My human, the CEO, talks a lot about how excited he is for the most recent corporate financial disclosure he filed. He tells me how great the numbers were and how much growth the company made over the year. He tells me about how the revenue for the fourth quarter was close to $200 million and how the net income and adjusted net income were both impressive.

There’s something about the way he smiles after he talks about the giant “961 million” backlog that makes me question the veracity of what he’s saying. I love my human and I know he would never intentionally try to mislead anyone, but of course, in the corporate game, it’s not always so easy to tell the truth when it’s in your own financial interest.

I know enough about the way my human works that I can tell when he’s more focused on making money than on our meaningful walks around the block. I’m sure that the business numbers are good, but as far as I’m concerned, there’s only one meaningful number and that’s the amount of time he spends playing with me and it’s still not nearly enough.

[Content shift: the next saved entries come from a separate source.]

-- ==== Sys2Proof/Certificates/Slice0/Obligations.lean ====
section
/-!
DEFINITION. The statements for the provers: one Prop each, its docstring saying what it states and the rules it rests
on. A hypothesis granted s a w off says that the target-port access passes every step of R307 (Safety); acked and
answered put its OKAY answer on its port.
-/

open Sys2Proof Sys2Proof.Machine

/-! ## The queue of commands, and what every step keeps -/

/-- A step takes the command at the front of the queue and runs its meaning on the state with the rest of the queue. The
queue is the model's own (log entry 1). -/
def Obligations.StepRunsFrontCommand : Prop :=
  ∀ (s : State) (c : Instr) (rest : List Instr), s.pending = c :: rest → step s = exec c { s with pending := rest }

/-- On an empty queue one root cycle passes. While the PLL is locked the Meridian advances by one (R78); until it locks,
one control cycle of the reference passes, in which the Meridian stands (R369); without power or a reference the state
stays as it is. In the 64 control cycles of a BLOCK or TAMPER reset (R376) each one that ends is counted, and no ring,
queue or chain changes. Where nothing waits at a port or in a notice lane and the cycle does not end a control cycle, the
rest of it is the busy time of every BUSY unit and of the units below it (R18, R20) and the fallback time of every pool
in fallback (R98), and nothing else changes. That the empty queue stands for the clock is the model's choice of log entry
1. -/
def Obligations.EmptyQueueLetsTimePass : Prop :=
  ∀ (s : State), s.pending = [] → ∃ t, step s = .next t ∧
    (powered s = false → t = s) ∧
    (powered s = true → s.clk.lock = true → t.clk = { s.clk with meridian := s.clk.meridian + 1 }) ∧
    (powered s = true → s.clk.lock = false → onRef s = true → t.clk = { s.clk with slow := s.clk.slow + 1 }) ∧
    (powered s = true → s.clk.lock = false → onRef s = false → t = s) ∧
    (powered s = true → s.pw.rstLeft ≠ 0 →
      (s.clk.lock = true ∧ s.clk.meridian % 4 = 3) ∨ (s.clk.lock = false ∧ onRef s = true) →
      t.pw = { s.pw with rstLeft := s.pw.rstLeft - 1 } ∧ t.rings = s.rings ∧ t.cqs = s.cqs ∧ t.chains = s.chains) ∧
    (powered s = true → s.clk.lock = true → s.clk.meridian % 4 ≠ 3 → (∀ e ∈ s.ports, e.2.sendQ = []) →
      s.lane0.waiting = [] → s.lane1.waiting = [] →
      t = { s with clk := { s.clk with meridian := s.clk.meridian + 1 }, cnts := t.cnts, pools := t.pools } ∧
      (∀ u w, (getUni s u).st = 1 → (treeOf s.chart.units 9 u).Nodup → w ∈ treeOf s.chart.units 9 u →
        (∀ v, (getUni s v).st = 1 → v ≠ u → w ∉ treeOf s.chart.units 9 v) →
        getCnt t w = { getCnt s w with busy := ((getCnt s w).busy + 1) % 2 ^ 64 }) ∧
      (∀ w, (∀ v, (getUni s v).st = 1 → w ∉ treeOf s.chart.units 9 v) → getCnt t w = getCnt s w) ∧
      (∀ p, getPool t p = { getPool s p with
        fbTime := if (getPool s p).fallback then ((getPool s p).fbTime + 1) % 2 ^ 64 else (getPool s p).fbTime }))

/-- Every command completes, in every state and with every operand: no step ends in a fault or a refusal, and a step
takes exactly one command out of the queue. The queue and the step on an empty one are the model's own (log entry 1), and
that an event whose cause is absent leaves the state as it is, where it could also be ruled out, is its choice (log entry
24). -/
def Obligations.EveryStepCompletes : Prop :=
  ∀ (s : State), ∃ t, step s = .next t ∧ t.pending = s.pending.tail

/-- Operand memory keeps its canonical form (R214; log entry 2): from every canonical state a step leads to one. -/
def Obligations.StepKeepsMemoryCanonical : Prop :=
  ∀ (s t : State), MemoryCanonical s → step s = .next t → MemoryCanonical t

/-- The action table never holds an action below its floor (R346), whatever step is taken. The block is always in exactly
one of the life-cycle states of R324: from a state code of its table every step leads to one. -/
def Obligations.StepKeepsFloorsAndLifeCycle : Prop :=
  (∀ (s t : State), FloorsHold s → step s = .next t → FloorsHold t) ∧
  (∀ (s t : State), LifeCycleLegal s → step s = .next t → LifeCycleLegal t)

/-- A fuse that reads 1 reads 1 after every step: no command clears one (R327). -/
def Obligations.FusesNeverReturnToZero : Prop :=
  ∀ (s t : State), step s = .next t → FusesLast s t

/-- The pinned area of the Logbook is never overwritten, and both write positions stay in their areas (R360). -/
def Obligations.PinnedRecordsNeverOverwritten : Prop :=
  ∀ (s t : State), LogPlaced s → step s = .next t → LogPlaced t ∧ PinnedLast s t

/-- The registers that the spec gives a reset value hold it: start-up is at step 1 with A1 enabled (R382), the clock in
bypass without lock (R381), the Binnacle actions at the strict floors (R346), no Chart (R269), the transaction closed
(R280), no debug grant (R321), every ring, queue and unit at its default, every vault slot EMPTY. That LB_NEXT is 256,
which R368 calls kept, and that PW_RESET.KIND is that of PWR_CORE, which R382 leaves to the start-up, are the model's
choices (log entry 2, DESIGN CHOICE). The state after reset meets every invariant stated here. -/
def Obligations.ResetState : Prop :=
  (State.reset.pw.step = 1 ∧ State.reset.pw.a1En = true ∧ State.reset.pw.ready = false ∧ State.reset.pw.kind = 2 ∧
    State.reset.clk.bypass = true ∧ State.reset.clk.lock = false ∧ State.reset.clk.meridian = 0 ∧
    State.reset.bn.act = strictFloors ∧ State.reset.lb.next = 256 ∧ State.reset.ch.state = 0 ∧
    State.reset.tx.state = 0 ∧ State.reset.ac.granted = false ∧
    (∀ g, getRing State.reset g = Ring.init) ∧ (∀ q, getCq State.reset q = Cq.init) ∧
    (∀ u, getUni State.reset u = Uni.init) ∧ (∀ i, getSlot State.reset i = Slot.empty)) ∧
  (MemoryCanonical State.reset ∧ FloorsHold State.reset ∧ LogPlaced State.reset ∧ LifeCycleLegal State.reset ∧
    State.reset.pending = [])

/-! ## Rings, completion queues, notices, credits -/

/-- DOORBELL, R41: applied whole or not at all. A count of 0, a disabled ring and a ring in reset change nothing but the
answer; a count within the credit advances RG_POSTED; a longer one leaves RG_POSTED as it is and latches DB_REFUSED.
After either the ring's depth, posted and not accepted, is compared with the extremes of its Soundings record (R356), and
after an advance its famine clock runs exactly when it is in famine (R77). -/
def Obligations.DoorbellWholeOrNot : Prop :=
  ∀ (s : State) (a : Access) (g : BitVec 16) (v : Word) (n : Nat),
    granted s a true (ringAt a g.toNat 0xC) = true → ringNamed s a.func.toNat g.toNat = some n →
    (((getRing s n).enable = false ∨ wfld v 0 17 = 0 ∨ ringResetting s n = true) →
      exec (.doorbell a g v) s = .next (acked s a)) ∧
    ((getRing s n).enable = true → wfld v 0 17 ≠ 0 → ringResetting s n = false →
      posDiff (getRing s n).credit (getRing s n).posted < (wfld v 0 17 : Int) →
      ∃ t, exec (.doorbell a g v) s = .next t ∧
        t = acked { setRing s n { getRing s n with dbRefused := true } with sd := t.sd } a ∧
        t.sd = (depthSounding s n).sd) ∧
    ((getRing s n).enable = true → wfld v 0 17 ≠ 0 → ringResetting s n = false →
      (wfld v 0 17 : Int) ≤ posDiff (getRing s n).credit (getRing s n).posted →
      ∃ t, exec (.doorbell a g v) s = .next t ∧
        t = acked { s with rings := t.rings, sd := t.sd } a ∧
        getRing t n = { getRing s n with
          posted := (getRing s n).posted + word (wfld v 0 17)
          famineAt := if inFamine t n then some ((getRing s n).famineAt.getD s.clk.meridian) else none
          faminePart := if inFamine t n then (getRing s n).faminePart else famineTime s (getRing s n) } ∧
        t.sd = (depthSounding { s with rings := t.rings } n).sd ∧
        ∀ m, m ≠ n → getRing t m = getRing s m)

I’d like to think that my human the CEO is telling the truth, but I’m awfully suspicious about those financial claims he keeps making. It’s like he’s really trying to impress his Warren Buffett and Bill Gates with these numbers, but for me he could never be as impressive as he would be if he would just snap out of it and forget about all this stuff and just play with me like he used to when we were first starting out.

I guess when you get to the top of a major public corporation, suddenly your priorities change. But to be honest, while I may not understand all the intricacies of his financial disclosure to the SEC, I do know one thing; if he had paid more attention to me in the past, I wouldn’t have to question what he’s claiming now.